■ TASK TO COMPLETE ■
Gather the lines below that include the string "Guard", copying each in full.
#### RECORDED DATA ####
-- ==== Sys2Proof/Machine/Gears.lean ====
section
/-! DEFINITION. Gears, spines, island votes, duty patterns and trim (R289-R306), and the barrier timeout (R245, R288, R297). -/

namespace Sys2Proof.Machine

/-! ## Islands (R289, R299, R300) -/

/-- An entry of the spine table. -/
def spineAt (s : State) (n : Nat) : SpineEntry := (s.sptab[n]?).getD ⟨7, 0⟩

/-- The target of the change that a tile is in, as a gear and a spine. -/
def changeTarget (x : Tile) : Option (Bool × Nat) :=
  if x.st = .run then none else (x.change.head?).map (fun c => (c.gear.getD x.gear, c.spine.toNat))

/-- A tile's effective vote (R299): its vote, its spine in gear 1, and the spine it ramps for (R295). -/
def effVote (s : State) (x : Tile) : Option Nat :=
  let spine (g : Bool) (n : Nat) : List Nat := if g then [(spineAt s n).minlv.toNat] else []
  let vs := (if x.ven then [x.vote.toNat] else []) ++ spine x.gear x.spine.toNat ++
    (match x.st, changeTarget x with
    | .ramp, some (g, n) => spine g n
    | .switch, some (g, n) => spine g n
    | .settle, some (g, n) => spine g n
    | _, _ => [])
  if vs.isEmpty then none else some (vs.foldl max 0)

/-- An island's demand: the greatest effective vote of its tiles (R299). -/
def islandDemand (s : State) (d c : Nat) : Nat :=
  ((clusterTiles c).filterMap (fun t => effVote s (s.tile d t))).foldl max 0

/-- An island after a change of its demand: a fall below the level starts the hold-off, a rise above it cancels it (R300). -/
def noteDemand (old new : Nat) (i : Island) : Island :=
  if i.lvl.toNat < new then { i with hold := 0 }
  else if new < old ∧ new < i.lvl.toNat then { i with hold := 40000 }
  else i

/-- Make a change to tiles of a die and note what it does to the demand of their islands. -/
def withDemand (s : State) (d : Nat) (cs : List Nat) (f : State → State) : State :=
  let t := f s
  cs.foldl (fun t c => t.setIsland d c (noteDemand (islandDemand s d c) (islandDemand t d c) (t.island d c))) t

/-- A tile's island ramps to its demand (R299). -/
def rampIsland (s : State) (d c : Nat) : State :=
  let i := s.island d c
  let n := islandDemand s d c
  if i.lvl.toNat < n then s.setIsland d c { i with lvl := BitVec.ofNat 3 n } else s

/-- The hold-off has run out and no tile of the island is in a change: it falls to its demand (R300). -/
def execIslandHoldoffExpiry (die cluster : Nat) (s : State) : Host.Outcome State Fault Refusal :=
  let i := s.island die cluster
  let n := islandDemand s die cluster
  if i.hold = 0 ∧ n < i.lvl.toNat ∧ (clusterTiles cluster).all (fun t => (s.tile die t).st == .run) = true then
    .next (s.setIsland die cluster { i with lvl := BitVec.ofNat 3 n })
  else .next s

/-- The power controller sets an island's CAP (R301). -/
def execIslandCapChange (die cluster : Nat) (cap : BitVec 3) (s : State) : Host.Outcome State Fault Refusal :=
  if die < Config.dies ∧ cluster < Config.clustersPerDie then .next (s.setIsland die cluster { s.island die cluster with cap := cap }) else .next s

/-- RVOTE on a tile: CAP bounds the vote; s[D] takes the island's level (R299). -/
def rvoteOn (lv : BitVec 3) (d : SReg) (s : State) (u : Agent) : Res :=
  let c := clusterOf u.tile
  let i := s.island u.die c
  if i.cap.toNat < lv.toNat then .fault s (flt clsGear 4)
  else
    let s1 := withDemand s u.die [c] (fun s => s.modTile u.die u.tile (fun x => { x with vote := lv, ven := true }))
    .ok (s1.putS u d ((s1.island u.die c).lvl.zeroExtend 64))

/-- RVOTE (R299). -/
def execRvote (g : Guard) (d : SReg) (lv : BitVec 3) (s : State) : Host.Outcome State Fault Refusal := runStrand g s (rvoteOn lv d)

/-- RVOTE.OFF (R299). -/
def execRvoteOff (g : Guard) (d : SReg) (s : State) : Host.Outcome State Fault Refusal :=
  runOk g s (fun s u =>
    let c := clusterOf u.tile
    let s1 := withDemand s u.die [c] (fun s => s.modTile u.die u.tile (fun x => { x with ven := false }))
    s1.putS u d ((s1.island u.die c).lvl.zeroExtend 64))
####
■ RESULT BELOW ■
def execRvote (g : Guard) (d : SReg) (lv : BitVec 3) (s : State) : Host.Outcome State Fault Refusal := runStrand g s (rvoteOn lv d)
def execRvoteOff (g : Guard) (d : SReg) (s : State) : Host.Outcome State Fault Refusal :=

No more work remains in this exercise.